Dyson bombed as the Rangers closer last season before landing on both feet in San Francisco. His results with the Giants weren't very inspiring despite recording 14 saves. A 4.03 ERA, 6.39 K/9, and 4.26 BB/9 qualified him as the worst closer in the league. His main redeeming quality is a 63 percent ground ball rate. He's also featured much better command in past seasons. A rebound is possible for the sinker specialist.

 

I'm not sure how the Giants convinced Tony Watson to sign a three-year, $7 million contract. He'll serve as an alternative backup closer to Dyson. The southpaw lost his closer role with the Pirates – mostly because Felipe Rivero is a monster. Watson did take a few bad luck losses to open the door for Rivero. The Dodgers tinkered with Watson's pitch usage upon acquiring him at the trade deadline. It'll be interesting to see if he continues using his sinker at a 50 percent rate. He features four above average offerings – the sinker, a four seam fastball, a changeup, and a slider.

 

The rest of this bullpen ought to look pretty familiar to fantasy owners. Unless he recovers some of his lost velocity, we can probably officially give up on Strickland as more than a middle reliever. A lack of quality breaking ball limits his ceiling.

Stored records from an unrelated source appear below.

-- ==== Sys2Proof/Safety.lean ====
section
/-! DEFINITION. The terms in which claims are made: what a safe step is, when an instruction comes to its own description,
what stays as it was, and what a destination reads afterwards. -/

namespace Sys2Proof.Safety

open Sys2Proof Sys2Proof.Machine

/-- The invariant of the device: its memory is in the canonical form. -/
abbrev Inv (s : State) : Prop := Memory.wf s.mem = true

/-- The mask of every team, and every entry of its mask stack, in hardware and spilled, names only lanes that the team has (R24, R29). -/
def MaskInv (s : State) : Prop := ∀ k a, Tab.find s.agents k = some a → a.kind = .team →
  a.mask &&& ~~~teamLanes a = 0 ∧ ∀ e ∈ a.stack ++ a.spilled, e.outer &&& ~~~teamLanes a = 0 ∧ e.alt &&& ~~~teamLanes a = 0

/-- A safe step: neither a fault nor a refusal. -/
def SafeStep (s : State) : Prop := ∃ t, step s = .next t

/-- `a` is the agent that issues `i`, and nothing comes before the instruction's own description: the agent waits for no
event and no window of its own, and the word, the recorded causes and the lookahead check bring no trap (R39, R40, R72,
R73, R323). -/
abbrev Ready (s : State) (a : Agent) (i : Instr) : Prop :=
  Tab.find s.agents s.cur = some a ∧ notYet s a i = none ∧ earlyTrap s a i = none ∧ dueReport a i = none

/-- The registers that `i` writes in its lanes are no destination and no data operand of an outstanding instruction (R40); and no result
that has come is written as its window ends with `i` (R39). -/
abbrev Quiet (s : State) (a : Agent) (i : Instr) : Prop :=
  (∀ p ∈ writeParts s a i, hitDests a p.1 = [] ∧ ∀ e ∈ a.lahead, hitLanes e p.1 (lanesMask p.2) = 0) ∧
  ∀ e ∈ a.lahead, e.done = true → 2 ≤ e.remain

/-- A register whose writes are ignored (R56): s62 and s63. -/
abbrev fixedReg (r : Nat) : Prop := r = 254 ∨ r = 255

/-- Nothing but the issuing agent differs (and the model's own mark that it issued). -/
def OnlyAgent (s t : State) : Prop :=
  { t with agents := s.agents, issued := s.issued } = s ∧ ∀ k, k ≠ s.cur → Tab.find t.agents k = Tab.find s.agents k

/-- Two agents differ at most in registers, FSTAT, pc, windows and the marks of issuing. -/
abbrev SameButRegs (a b : Agent) : Prop :=
  { b with vregs := a.vregs, sregs := a.sregs, fstat := a.fstat, pc := a.pc, lahead := a.lahead, counted := a.counted
           waiting := a.waiting, hold := a.hold, ringOn := a.ringOn, ringGot := a.ringGot
           state := a.state, yielded := a.yielded, passFor := a.passFor, lostLine := a.lostLine } = a

/-- Every register but those listed reads as before; in a lane outside `acts`, those too (an s register as in lane 0). -/
def RegsKept (a b : Agent) (written : List Nat) (acts : Nat → Bool) : Prop :=
  ∀ r l, l < a.nlanes → (r < 192 ∨ l = 0) → (r ∉ written ∨ acts l = false ∨ fixedReg r) → regGet b r l = regGet a r l

/-- In the lanes of `acts`, the n registers from d on hold the 32·n bits of `x`, low register first; elsewhere, and where
writes are ignored, what they held (R32, R56, R58). -/
def Holds (a b : Agent) (d : Reg) (n : Nat) (acts : Nat → Bool) (x : Nat → Nat) : Prop :=
  ∀ j l, j < n → l < a.nlanes → (d.toNat + j < 192 ∨ l = 0) →
    regGet b (d.toNat + j) l =
      if acts l = true ∧ ¬ fixedReg (d.toNat + j) then BitVec.ofNat 32 (x l / 2 ^ (32 * j)) else regGet a (d.toNat + j) l

/-- `i` issues in `s` and leaves `t`, with `b` in the place of the issuing agent. -/
abbrev Issues (i : Instr) (s t : State) (b : Agent) : Prop := exec i s = .next t ∧ Tab.find t.agents s.cur = some b

/-- `i` issues in `s`; the agent goes on after it with `x` in its destination. -/
def Gives (i : Instr) (s : State) (a : Agent) (d : Reg) (n : Nat) (x : Nat → Nat) : Prop :=
  ∃ t b, Issues i s t b ∧ b.pc = nextPc a i ∧ Holds a b d n (actsIn a i) x

/-- `i` issues in `s`; its own effect leaves `t`, and it goes on at the next instruction (`finish`: windows, pc, yield). -/
abbrev GoesOn (i : Instr) (s : State) (a : Agent) (t : State) : Prop := exec i s = .next (finish i s t (nextPc a i) [])

/-- `i` issues in `s`; its own effect leaves `t`, and it goes on at `pc`. -/
abbrev GoesTo (i : Instr) (s t : State) (pc : DWord) : Prop := exec i s = .next (finish i s t pc [])

/-- `i` issues in `s` as a long-latency instruction: its own effect leaves `t`, its result is outstanding as `e` (R39). -/
abbrev Starts (i : Instr) (s : State) (a : Agent) (t : State) (e : LAEntry) : Prop := exec i s = .next (finish i s t (nextPc a i) [e])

He did improve his slider somewhat in 2017. It's not enough to make a difference. He may rack up a healthy total of holds.

 

Osich looks likely to be the lefty specialist. He struggled against both hands last season. Steven Okert is his main competition. Neither are fantasy relevant. Law and Gearrin could figure in the middle innings. Again, no need to worry about them for fantasy purposes. The same is true of Derek Holland. He could snipe a long relief role.